RECORDS PROVIDED —
-- ==== Sys2Proof/Tests/Slice0.lean ====
section
/-!
SUPPORT. Tests: words decoded, terms that WellFormed refuses, worked examples of the spec, and, for every statement with hypotheses, a
machine and operands that meet the hypotheses of each of its clauses.
-/
namespace Sys2Proof.Tests
set_option Elab.async false
open Sys2Proof.Machine Sys2Proof.Claims

/-! ### Words written out from the tables of 03, field by field: each is decoded as its instruction, and encoded back -/

/-- The instruction that one word decodes to. -/
def reads (w : DWord) : Option Instr := match decodeWords [] false 3 [w] with | .ok (i, []) => some i | _ => none
def table (l : List (DWord × Instr)) : Bool := l.all fun e => decide (reads e.1 = some e.2) && decide (encode e.2 = [e.1])

/-- 03 R58, R76, R78, R79. -/
theorem test_decode_integer : table [
    (0x0100000123000000, .add {} 1 2 3), (0x0200000123000000, .sub {} 1 2 3), (0x0400000123000000, .mul {} 1 2 3),
    (0x0500000123000000, .mulh {} 1 2 3), (0x0600000123000000, .mulhu {} 1 2 3), (0x0700000123000000, .div {} 1 2 3),
    (0x0800000123000000, .divu {} 1 2 3), (0x0900000123000000, .rem {} 1 2 3), (0x0A00000123000000, .remu {} 1 2 3),
    (0x0E00000123000000, .andn {} 1 2 3), (0x1200000123000000, .shl {} 1 2 3), (0x1300000123000000, .shr {} 1 2 3),
    (0x1400000123000000, .sar {} 1 2 3), (0x1800000123000000, .rol {} 1 2 3), (0x1C00000123000000, .min {} 1 2 3),
    (0x1D00000123000000, .max {} 1 2 3), (0x1E00000123000000, .minu {} 1 2 3), (0x1F00000123000000, .maxu {} 1 2 3),
    (0x2A00000123000000, .hash {} 1 2 3), (0x0B00000123000000, .and {} 1 2 3), (0x0C00000123000000, .or {} 1 2 3),
    (0x0D00000123000000, .xor {} 1 2 3), (0x1900000120000000, .clz {} 1 2), (0x1A00000120000000, .popc {} 1 2),
    (0x1B00000120000000, .brev {} 1 2), (0x2700000120000000, .mov {} 1 2), (0x2B00000120000000, .bswap {} 1 2),
    (0x2000000123000000, .adds {} .sgn 1 2 3), (0x2100000123010000, .subs {} .uns 1 2 3),
    (0x2200000123050000, .cmp {} .leu 1 2 3), (0x2400000123004000, .sel {} 1 2 3 4),
    (0x28000001200006E8, .extb {} true 1 2 8 23), (0x290000012000001F, .insb {} 1 2 31 0)] = true := by decide +kernel
/-- 03 R59, R62, R76. -/
theorem test_decode_immediate : table [
    (0x0300000128000010, .addi {} 1 2 0x800001), (0x0F00000128000010, .andi {} 1 2 0x800001),
    (0x1000000128000010, .ori {} 1 2 0x800001), (0x1100000128000010, .xori {} 1 2 0x800001),
    (0x15000001200001F0, .shli {} 1 2 31), (0x16000001200001F0, .shri {} 1 2 31),
    (0x17000001200001F0, .sari {} 1 2 31), (0x2300000121234562, .cmpi {} .lt 1 2 0x123456),
    (0x2500000189ABCDEF, .movi {} 1 0x89ABCDEF), (0x2600000289ABCDEF, .movhi {} 2 0x89ABCDEF)] = true := by decide +kernel
/-- 03 R58, R59, R76, R78, R79. -/
theorem test_decode_float_and_pair : table [
    (0x3000000123000000, .fadd {} 1 2 3), (0x3100000123000000, .fsub {} 1 2 3), (0x3200000123000000, .fmul {} 1 2 3),
    (0x3400000123000000, .fmin {} 1 2 3), (0x3500000123000000, .fmax {} 1 2 3),
    (0x3300000123004000, .ffma {} 1 2 3 4), (0x3600000123050000, .fcmp {} .ord 1 2 3),
    (0x3700000123020000, .fsgn {} .cps 1 2 3), (0x3800000120000000, .frcp {} 1 2),
    (0x3900000120000000, .frsq {} 1 2), (0x3B00000120000000, .fcls {} 1 2),
    (0x3A000001200A0000, .fcvt {} .fracf32 1 2), (0x3C00000246000000, .addp {} 2 4 6),
    (0x3D00000247FFFFF0, .addpi {} 2 4 0x7FFFFF), (0x3E00000240000000, .movp {} 2 4),
    (0x3F00000146030000, .cmpp {} .le 1 4 6)] = true := by decide +kernel
/-- 03 R51, R58, R59, R61, R80. -/
theorem test_decode_control : table [
    (0x40000000FFFFFE00, .br {} 0xFFFFFE), (0x4100000300000500, .bz {} false 3 5),
    (0x4200000400000501, .bnz {} true 4 5), (0x43000003FFFFFE00, .loop {} 3 0xFFFFFE),
    (0x4400000000000700, .call {} 7), (0x4800000400000700, .pca {} 4 7), (0x4500000040000000, .callr {} 4),
    (0x4700000040000000, .jmpr {} 4), (0x4600000000000000, .ret {}), (0x4900000007FFFFF0, .dly {} 0x7FFFFF),
    (0x4A00000000000000, .yield {}), (0x4B00000000000000, .exit {}),
    (0x4C3FF59000000000, .wait { tok := 3, thr := 63, wc := true, sgEn := true, sgTok := 5, sgInc := 2, gap := 1 }),
    (0x4D0000000ABCDEF0, .bkpt {} 0xABCDEF)] = true := by decide +kernel
/-- 03 R60, R81 to R83. -/
theorem test_decode_memory : table [
    (0x500000012000010B, .ld {} .hu true 1 2 0x10), (0x5100000120000102, .st {} .h false 1 2 0x10),
    (0x5200000420000106, .ldp {} false 4 2 0x10), (0x530000042000010E, .stp {} true 4 2 0x10),
    (0x5400000420000106, .ldaq {} .d 4 2 0x10), (0x5500000120000104, .strl {} .w 1 2 0x10),
    (0x560000042FFFFF84, .aadd {} .w false 4 2 0xFFFFF8), (0x570000042FFFFF85, .aand {} .wn false 4 2 0xFFFFF8),
    (0x580000042FFFFF86, .aor {} .d false 4 2 0xFFFFF8), (0x590000042FFFFF87, .axor {} .dn false 4 2 0xFFFFF8),
    (0x5A0000042FFFFF8C, .amin {} .w true 4 2 0xFFFFF8), (0x5B0000042FFFFF8D, .amax {} .wn true 4 2 0xFFFFF8),
    (0x5C0000042FFFFF8E, .aminu {} .d true 4 2 0xFFFFF8), (0x5D0000042FFFFF8F, .amaxu {} .dn true 4 2 0xFFFFF8),
    (0x5E0000042FFFFF84, .axch {} .w false 4 2 0xFFFFF8), (0x5F0000042000008E, .acas {} .d true 4 2 8),
    (0x6000000120000084, .afadd {} .w false 1 2 8), (0x6100000120000085, .afmin {} .wn false 1 2 8),
    (0x6200000120000084, .afmax {} .w false 1 2 8), (0x6300000000000015, .fence {} .rel .systemS),
    (0x6400000000000011, .pfence {} 0x11), (0x6500000020000400, .cinv {} .line 2 0x40),
    (0x6600000020000401, .cfls {} .all 2 0x40)] = true := by decide +kernel
/-- 03 R63, R84. -/
theorem test_decode_messages : table [
    (0x7000000120000355, .send {} 1 2 0x55 3), (0x7100000230000200, .recv {} 2 3 2),
    (0x7200000100000100, .mpoll {} 1 1), (0x7300000123400755, .put {} (.note 0x55 3) 1 2 3 4),
    (0x7400000123400000, .get {} 1 2 3 4), (0x7500000100000000, .migr {} 1), (0x7600000123000000, .xin {} 1 2 3),
    (0x7700000123000000, .xout {} 1 2 3)] = true := by decide +kernel
/-- 03 R63, R85. -/
theorem test_decode_vector : table [
    (0x8000000123050000, .vadd {} .f 1 2 3 5), (0x8100000123050001, .vsub {} .i 1 2 3 5),
    (0x8200000123050000, .vmul {} .f 1 2 3 5), (0x8600000123050000, .vscl {} .f 1 2 3 5),
    (0x8700000123050001, .vadds {} .i 1 2 3 5), (0x9300000123050001, .vdot {} .i 1 2 3 5),
    (0x9600000123050000, .vgath {} .f 1 2 3 5), (0x9700000123050001, .vscat {} .i 1 2 3 5),
    (0x8300000123450001, .vfma {} .i 1 2 3 4 5), (0x8400000123050003, .vmin {} .u 1 2 3 5),
    (0x8500000123050000, .vmax {} .f 1 2 3 5), (0x8800000120050000, .vabs {} .f 1 2 5),
    (0x8900000120050001, .vneg {} .i 1 2 5), (0x8F00000120050001, .vsum {} .i 1 2 5),
    (0x9000000120050000, .vmaxr {} .f 1 2 5), (0x9100000120050001, .vminr {} .i 1 2 5),
    (0x9200000120050000, .vargm {} .f 1 2 5), (0x9800000120050000, .vbcst {} .f 1 2 5),
    (0x9900000120050001, .viota {} .i 1 2 5), (0x9A00000120050000, .vcopy {} .f 1 2 5),
    (0x8A00000120050000, .vexp {} 1 2 5), (0x8B00000120050000, .vlog {} 1 2 5), (0x8C00000120050000, .vrcp {} 1 2 5),
    (0x8D00000120050000, .vrsq {} 1 2 5), (0x8E00000120050000, .vtanh {} 1 2 5),
    (0x940000012305000C, .vcmp {} .fun_ 1 2 3 5), (0x9500000123450001, .vsel {} .i 1 2 3 4 5),
    (0x9B00000123050007, .vlogic {} .andn 1 2 3 5), (0x9C00000123050001, .vhash {} 1 2 3 5)] = true := by decide +kernel
/-- 03 R58, R63, R86, R87. -/
theorem test_decode_windows_and_matrix : table [
    (0xA000000720000000, .wset {} 7 2), (0xA100000720000000, .wget {} 7 2),
    (0xA200000023000040, .qload {} false 2 3 64), (0xA300000023000081, .qsave {} true 2 3 1),
    (0xA400000023010000, .qseed {} true 2 3), (0xA500000123000000, .qgen {} 1 2 3),
    (0xA600000123050000, .qgenv {} 1 2 3 5), (0xB000000F00060000, .oclm {} 15 .bf .b),
    (0xB100000F00000000, .orls {} 15), (0xB200000F23000002, .oload {} .g 15 2 3),
    (0xB3000001FE02000D, .mmg {} .bf 1 15 14 13), (0xB4000001F3050000, .mol {} 1 15 3 5),
    (0xB500000123400000, .mdrn {} 1 2 3 4), (0xB600000100000000, .mclr {} 1), (0xB700000310000000, .mstat {} 3 1)] = true := by decide +kernel
/-- 03 R58, R59, R63, R64, R77, R88, R89. -/
theorem test_decode_synchronisation_and_system : table [
    (0xC000000F00000000, .trst {} 15), (0xC100000F00000FF0, .tadd {} 15 255), (0xC2000001F0000000, .trd {} 1 15),
    (0xC300000120000000, .gnew {} 1 2), (0xC400000020000000, .gjoin {} 2), (0xC500000020000000, .gleave {} 2),
    (0xC600000020000000, .gfree {} 2), (0xC70000002000000F, .gbar {} 2 15),
    (0xC8000001234000F7, .gred {} .or 1 2 3 4 15), (0xC900000120000000, .gcnt {} 1 2),
    (0xD000000020010000, .copy {} true 2), (0xD100000020000000, .cpyx {} 2), (0xD200000120000000, .cpyq {} 1 2),
    (0xD300000020000000, .lnch {} 2), (0xD400000000000000, .trig {}), (0xD500000000000000, .lwait {}),
    (0xE0000000000001F0, .trap {} 31), (0xE100000000000001, .rett {} true), (0xE200000100000F00, .srd {} 1 0x0F0 0),
    (0xE300000020000460, .swr {} 2 0x046 0), (0xE40000012300001F, .spawn {} true 1 2 3 15),
    (0xE500000120000000, .reap {} 1 2), (0xE60000000ABCDEF0, .svc {} 0xABCDEF), (0xE700000350000004, .einj {} 3 5 4),
    (0xE800000000000000, .idem {}), (0x2C00000000000005, .illegalOp 0x2C00000000000005)] = true := by decide +kernel

/-- Values outside the limits of 03 R52, R78 to R89 and 06 R154, each one above its limit. -/
theorem test_decode_refuses : ([
    0x0100000123010000, 0x2200000123060000, 0x2000000123020000, 0x28000001200003E1, 0x3A000001200B0000,
    0x4100000300000502, 0x4900000008000000, 0x5000000120000005, 0x540000042000000E, 0x6300000000000001,
    0x630000000000000E, 0x6400000000000001, 0x7000000120000400, 0x8A00000120050001, 0x8000000123050002,
    0xA000000820000000, 0xA200000023000041, 0xB000000100030000, 0xB300000211000000, 0xB600000200000000,
    0xC100000100001000, 0xC800000123400008, 0xD000000020020000, 0xE000000000000200, 0xE400000123000020,
    0x1500000120000200, 0x5F00000F20000084].map (BitVec.ofNat 64) |>.all fun w => match decodeWords [] false 3 [w] with | .error e => decide (e = .badSubop) | .ok _ => false) = true := by
  decide +kernel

WHAT TO DO — Copy every line from the material in which the word "DWord" can be found.

OUTPUT FOR THIS TASK —
def reads (w : DWord) : Option Instr := match decodeWords [] false 3 [w] with | .ok (i, []) => some i | _ => none
def table (l : List (DWord × Instr)) : Bool := l.all fun e => decide (reads e.1 = some e.2) && decide (encode e.2 = [e.1])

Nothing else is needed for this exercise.